El director del laboratorio
estaba sentado en un banco con un grueso volumen sobre las rodillas, murmurando
algo en voz baja con la mirada fija ante él. Vedeneev lo saludó y se dispuso a sentarse
a su lado. Komlin detuvo al punto sus murmullos, y se volvió hacia él, alargando
el cuello de modo extraño. Sus ojos estaban “como enmohecidos” y Vedeneev sintió
un urgente deseo de marcharse. Pero no le pareció correcto y preguntó:
–¿Está leyendo, Andrés
Andreevic?
–Leo Las curvas del
río de Sci Nai-anj –contestó Komlin–. Muy interesante. Mire, por ejemplo…
Dada su juventud, Vedeneev
desconocía los clásicos chinos y se sintió aún más incómodo. Komlin cerró el libro
de improviso, lo puso en las manos de Vedeneev y le rogó que lo abriese al azar.

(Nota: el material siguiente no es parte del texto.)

-- ==== Sys2Proof/Laws/FrameLane.lean ====
section
/-! SUPPORT. What each function of Machine/Lane.lean may touch. -/

namespace Sys2Proof.Machine

theorem law_updLane (s : State) (k : Nat) (f : LaneSt → LaneSt) : Law 0x20000000 s (updLane s k f) := by
  unfold updLane
  try dsimp only
  repeat' first
    | with_reducible apply Law.refl
    | with_reducible apply Law.ite
    | with_reducible apply LawO.ite
    | with_reducible apply Law.ite_snd
    | with_reducible apply Law.ite_fst
    | with_reducible apply LawO.next
    | with_reducible apply Law.cond
    | with_reducible apply Law.foldl
    | with_reducible apply Law.foldl_fst
    | with_reducible apply Law.foldl_snd
    | with_reducible apply Law.foldl_third
    | (intro _ _; try dsimp only)
    | (split <;> try dsimp only)
    | ((with_reducible apply Law.put (T := 0x20000000)); (fail_if_success (case e => with_reducible rfl)); (case e => simp only [erase, Nat.testBit, Nat.reduceShiftRight, Nat.reduceAnd, Nat.reduceBNe, bne_self_eq_false, cond_true, cond_false]); (case hT => rfl); (case m => rfl))
    | ((with_reducible apply Law.of_snd); (assumption))

theorem law_abandonZero (s : State) (k : Nat) : Law 0x20008200 s (abandonZero s k) := by
  unfold abandonZero
  try dsimp only
  repeat' first
    | with_reducible apply Law.refl
    | ((with_reducible apply Law.step); (case k => with_reducible first | apply law_raiseHeld | apply law_updLane); (case m => rfl))
    | with_reducible apply Law.ite
    | with_reducible apply LawO.ite
    | with_reducible apply Law.ite_snd
    | with_reducible apply Law.ite_fst
    | with_reducible apply LawO.next
    | with_reducible apply Law.cond
    | with_reducible apply Law.foldl
    | with_reducible apply Law.foldl_fst
    | with_reducible apply Law.foldl_snd
    | with_reducible apply Law.foldl_third
    | (intro _ _; try dsimp only)
    | (split <;> try dsimp only)
    | ((with_reducible apply Law.of_snd); (assumption))

theorem law_capPort (s : State) (k : Nat) (m : Meas) (c : Nat) : Law 0x4008208 s (capPort s k m c).1 := by
  unfold capPort
  try dsimp only
  repeat' first
    | with_reducible apply Law.refl
    | ((with_reducible apply Law.step); (case k => with_reducible first | apply law_judgeFault | apply law_updPort | apply law_setPv | apply law_setF); (case m => rfl))
    | with_reducible apply Law.ite
    | with_reducible apply LawO.ite
    | with_reducible apply Law.ite_snd
    | with_reducible apply Law.ite_fst
    | with_reducible apply LawO.next
    | with_reducible apply Law.cond
    | with_reducible apply Law.foldl
    | with_reducible apply Law.foldl_fst
    | with_reducible apply Law.foldl_snd
    | with_reducible apply Law.foldl_third
    | (intro _ _; try dsimp only)
    | (split <;> try dsimp only)
    | ((with_reducible apply Law.of_snd); (assumption))

theorem law_laneStamp (s : State) (m : Meas) : Law 0x40000000000 s (laneStamp s m).2 := by
  unfold laneStamp
  try dsimp only
  repeat' first
    | with_reducible apply Law.refl
    | ((with_reducible apply Law.step); (case k => with_reducible apply law_freshFree); (case m => rfl))
    | ((with_reducible apply Law.step); (case k => (with_reducible apply Law.of_snd; (assumption); with_reducible apply law_freshFree)); (case m => rfl))
    | with_reducible apply Law.ite
    | with_reducible apply LawO.ite
    | with_reducible apply Law.ite_snd
    | with_reducible apply Law.ite_fst
    | with_reducible apply LawO.next
    | with_reducible apply Law.cond
    | with_reducible apply Law.foldl
    | with_reducible apply Law.foldl_fst
    | with_reducible apply Law.foldl_snd
    | with_reducible apply Law.foldl_third
    | (intro _ _; try dsimp only)
    | (split <;> try dsimp only)
    | ((with_reducible apply Law.of_snd); (assumption))

theorem law_capResult (s : State) (k : Nat) (m : Meas) : Law 0x40004008208 s (capResult s k m) := by
  unfold capResult
  try dsimp only
  repeat' first
    | with_reducible apply Law.refl
    | ((with_reducible apply Law.step); (case k => with_reducible first | apply law_laneStamp | apply law_capPort | apply law_setF | apply law_setN); (case m => rfl))
    | ((with_reducible apply Law.step); (case k => (with_reducible apply Law.of_snd; (assumption); with_reducible apply law_laneStamp)); (case m => rfl))
    | ((with_reducible apply Law.step); (case k => (with_reducible apply Law.of_fst; (assumption); with_reducible apply law_capPort)); (case m => rfl))
    | with_reducible apply Law.ite
    | with_reducible apply LawO.ite
    | with_reducible apply Law.ite_snd
    | with_reducible apply Law.ite_fst
    | with_reducible apply LawO.next
    | with_reducible apply Law.cond
    | with_reducible apply Law.foldl
    | with_reducible apply Law.foldl_fst
    | with_reducible apply Law.foldl_snd
    | with_reducible apply Law.foldl_third
    | (intro _ _; try dsimp only)
    | (split <;> try dsimp only)
    | ((with_reducible apply Law.of_snd); (assumption))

Un poco embarazado, Vedeneev obedeció. Tras lanzar una rápida mirada –una sola vez,
y de pasada–, Komlin asintió con la cabeza y dijo:
–Siga el texto.
Y entonces con su acostumbrada
voz clara y sonora empezó a contar como un tal Khu Jan-gio, levantando látigos de
acero, se precipitó contra cierto Khe Dgen y Se Bao, y como un tal Van In, llamado
Tigre de las Garras Cortas y su consorte Verde… Sólo entonces descubrió
Vedeneev que Komlin leía la página de memoria. El director del laboratorio no se
saltó ninguna línea, no confundió el menor nombre, repitiendo el texto palabra por
palabra, letra por letra. Al terminar, preguntó:
–¿He cometido errores?
Vedeneev, estupefacto,
sólo pudo negar con la cabeza. Komlin soltó una carcajada, cogió el libro y se marchó.
Vedeneev no sabía qué pensar. Contó el caso a algunos de sus colegas y éstos le
aconsejaron que pidiese una explicación al propio Komlin. Pero Komlin acogió con
un asombro tan sincero la alusión de Vedeneev a su encuentro, que éste último se
confundió y cambió de tema.
Pero lo más extraño
tuvo lugar precisamente unas horas antes de la desgracia.
Aquella tarde, Komlin,
alegre, ocurrente y simpático como nunca, hacía juegos de manos. Los espectadores
eran cuatro: Alejandro Gorcinski, con su larga barba, enamorado como una muchachita
de su maestro, y tres jóvenes adjuntas del laboratorio, Lena, Dussia y Katia. Las
muchachas se habían quedado para completar la preparación del trabajo del día siguiente.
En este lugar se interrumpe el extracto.